Please work out how many lines in the records below include the word "selfTested", and reply with that number only.

(Beginning of Material for this task)

theorem hyp_RaceSwitchMovesTheFold : ∀ ready : Bool,
    let s := if ready then going demo (.move move0) else going (asked (req .getOnce (agent 0 1))) (.move move0)
    let f := (s.pad 0).folds[move0.src]
    s.moveOf (fun m => m.d == 0 && m.n == 0 && m.step == 2) = some (0, 0, move0) ∧ move0.src ≠ move0.dst ∧
    decide (f.quiet = true ∧ s.jobOpen (jobOf 0) = false ∧ (s.fc 0 move0.src).recorded = [] ∧ f.dirtyLines = [] ∧
      move0.millDone f = true) = ready := by
  decide +kernel

def report0 : Report := { code := 0x201, reporter := 64, subject := 64, t := 0 }
def filed (r : AgentId) : BellRec := { slot := 3, seq := 2, rep := { report0 with reporter := r } }
def withBell (recs : List BellRec) (st : List Storm) : State := padS fun q => { q with bell := { q.bell with
  inbox := [report0], recs := recs, storms := st, nextSlot := 7 } }

theorem hyp_BellFilesReports :
    (let s := withBell [filed 64] []
     (s.pad 0).bell.inbox = [report0] ∧ (s.pad 0).Released ∧ (s.pad 0).domOn domSH = true ∧ (s.pad 0).running = true ∧
     (s.pad 0).bell.recs = [filed 64] ∧ (filed 64).rep.reporter = report0.reporter ∧ (filed 64).rep.code = report0.code) ∧
    (let y : Storm := { subject := 64, code := 0x201, first := 0, slot := 3 }
     let s := withBell [filed 65] [y]
     (s.pad 0).bell.recs = [filed 65] ∧ (filed 65).rep.reporter ≠ report0.reporter ∧
     ((s.pad 0).bell.storms.filter fun y => decide ((s.pad 0).now < y.first + 8000)) = [y] ∧ report0.t < y.first + 4000 ∧
     (filed 65).slot = y.slot) ∧
    ∀ n ∈ [255, 256],
      let s := withBell (List.replicate n (filed 65)) []
      (∀ x ∈ (s.pad 0).bell.recs, x.rep.reporter ≠ report0.reporter) ∧ (s.pad 0).bell.recs.length = n ∧
      (s.pad 0).bell.storms = [] := by decide +kernel

def switching (on : Bool) (f : FoldPower → FoldPower) : State := padS fun q => { q with ebb := { q.ebb with
  pswReq := putBit q.ebb.pswReq 0 on, pswAck := putBit q.ebb.pswAck 0 !on
  switching := [{ dom := 0, on := on, tick := 0, late := false }], fold := vmod q.ebb.fold 0 f } }

/-- A fold's FL, SD and SH come on. -/
theorem hyp_DomainsFollowTheirSwitches_on : ∀ i ∈ [domFL 0, domSD, domSH],
    let x : DomSwitch := { dom := i, on := true, tick := 0, late := false }
    let s := padS fun q => { q with ebb := { q.ebb with pswAck := putBit q.ebb.pswAck i.val false, switching := [x] } }
    (s.pad 0).Settled ∧ (s.pad 0).ebb.sample = none ∧ (s.pad 0).ebb.switching = [x] ∧
    bitAt (s.pad 0).ebb.pswReq i.val = true ∧ bitAt (s.pad 0).ebb.pswAck i.val = false ∧
    (∀ p : PFold, domFA p = i → (s.power 0 p).waking = none) ∧
    ∀ p : PFold, domFL p = i → (s.power 0 p).state = .retain → (s.power 0 p).waking ≠ none := by decide +kernel

theorem hyp_DomainsFollowTheirSwitches_off :
    (bitAt (demo.pad 0).ebb.pswAck 0 = true ∧ bitAt (demo.pad 0).ebb.pswReq 0 ≠ false) ∧
    ∀ tg ∈ [FoldState.retain, .off],
      let s := switching false fun x => { x with state := .drain, target := tg }
      (s.pad 0).Settled ∧ (s.pad 0).ebb.sample = none ∧ bitAt (s.pad 0).ebb.pswReq 0 = false ∧
      bitAt (s.pad 0).ebb.pswAck 0 = true ∧ domFL 0 = 0 ∧ (s.power 0 0).state = .drain ∧ (s.power 0 0).heldWake = false ∧
      (s.power 0 0).target = tg ∧ bitAt ((s.pad 0).repl.foldmap[(0 : Die)]).failed 0 = false ∧
      ∀ l ∈ s.leaders, (s.pad l).shep.deferred = [] := by decide +kernel

/-- A switch that has not been acknowledged for 100 ticks. -/
theorem hyp_DomainsFollowTheirSwitches_late :
    let s := switching true id
    (s.pad 0).ebb.switching = [{ dom := 0, on := true, tick := 0, late := false }] ∧ bitAt (s.pad 0).ebb.pswReq 0 = true := by
  decide +kernel

theorem hyp_FoldsDrainAndWake_1 :
    (∀ busy : Bool,
      let s := (if busy then asked (req .getOnce (agent 0 1)) else demo).modEbb 0 fun e => { e with
        fold := vmod e.fold 0 fun x => { x with state := .drain, target := .off } }
      (s.power 0 0).state = .drain ∧ (fd s).drain = false ∧
      decide ((fd s).quiet = true ∧ s.emptied 0 0 (drainJob 0 0) = true) = !busy) ∧
    ∀ tg ∈ [FoldState.run, .doze],
      let s := padS fun q => { q with
        ebb := { q.ebb with fold := vmod q.ebb.fold 0 fun x => { x with state := .retain, target := tg, waking := some 0 } }
        boot := { q.boot with selfTested := 63, arrayInit := 63 } }
      (s.power 0 0).waking.isSome = true ∧ (s.pad 0).running = true ∧ (s.pad 0).domOn (domFA 0) = true ∧
      (s.pad 0).domOn (domFL 0) = true ∧ bitAt (s.pad 0).boot.selfTested 0 = true ∧ bitAt (s.pad 0).boot.arrayInit 0 = true ∧
      ((s.pad 0).repl.carries 0 0).isSome = true ∧ (∀ l ∈ s.leaders, (s.pad l).shep.deferred = []) ∧
      (s.power 0 0).target = tg := by decide +kernel

theorem hyp_FoldsDrainAndWake_2 :
    let a := foldAddr 0 0 0x4000
    (let s := padS fun q => { q with ebb := { q.ebb with
       pswAck := putBit q.ebb.pswAck 0 false, autowake := 1
       fold := vmod q.ebb.fold 0 fun x => { x with state := .retain, target := .retain } } }
     let t := s.target 0 a
     (s.pad 0).boot.poreset = false ∧ (s.pad 0).rp.busy = false ∧ a.toNat % 4 = 0 ∧
     (s.pad t.srv).repl.permits (s.krovol.privOf t) false W.dom = true ∧ t.absent = false ∧ s.asleep W t = some (0, 0) ∧
     (s.pad 0).autoWakes 0 0 = true ∧ (s.pad 0).ebb.nf = .idle) ∧
    ∀ late : Bool,
      let s := padS fun q => { q with
        ebb := { q.ebb with autoAcc := [{ who := W, addr := a, write := none, dom := 0, tide := 0 }] }
        aon := { q.aon with tideFx := (if late then 40000 else 39999) * 2 ^ 24 }, rp := { q.rp with busy := true } }
      (s.pad 0).ebb.autoAcc = [{ who := W, addr := a, write := none, dom := 0, tide := 0 }] ∧ (s.pad 0).rp.busy = true ∧
      decide (0 + 40000 ≤ (s.pad 0).now) = late := by decide +kernel

/-- A supply write of rail 0 that has waited 500 ticks, issued again k times. -/
def supplyS (k : Nat) : State := padS fun q => { q with
  ebb := { q.ebb with avs := #v[some { mv := 700, tick := 0, retries := k }, none] }, aon := { q.aon with ticks := 500 } }

theorem hyp_SuppliesFollow : ∀ k ∈ [2, 3, 4],
    let s := supplyS k
    (s.pad 0).ebb.avs[(1 : RailN)] = none ∧ (s.pad 0).ebb.avs[(0 : RailN)] = some { mv := 700, tick := 0, retries := k } ∧
    (∀ l, s.leadOf 0 = some l → s.oppOp l = none ∧ s.nfOp l = none) ∧ (s.pad 0).ebb.nf = .idle ∧
    (s.pad 0).ebb.sample = none ∧ 0 + 500 ≤ (s.pad 0).aon.ticks := by
  intro k hk
  have h : ∀ l, (supplyS k).leadOf 0 = some l → l = 0 ∧ (supplyS k).oppOp l = none ∧ (supplyS k).nfOp l = none := by
    revert k; decide +kernel
  exact ⟨rfl, rfl, fun l e => (h l e).2, rfl, rfl, Nat.le_refl 500⟩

(End of Material for this task)

■ Written reply ■
2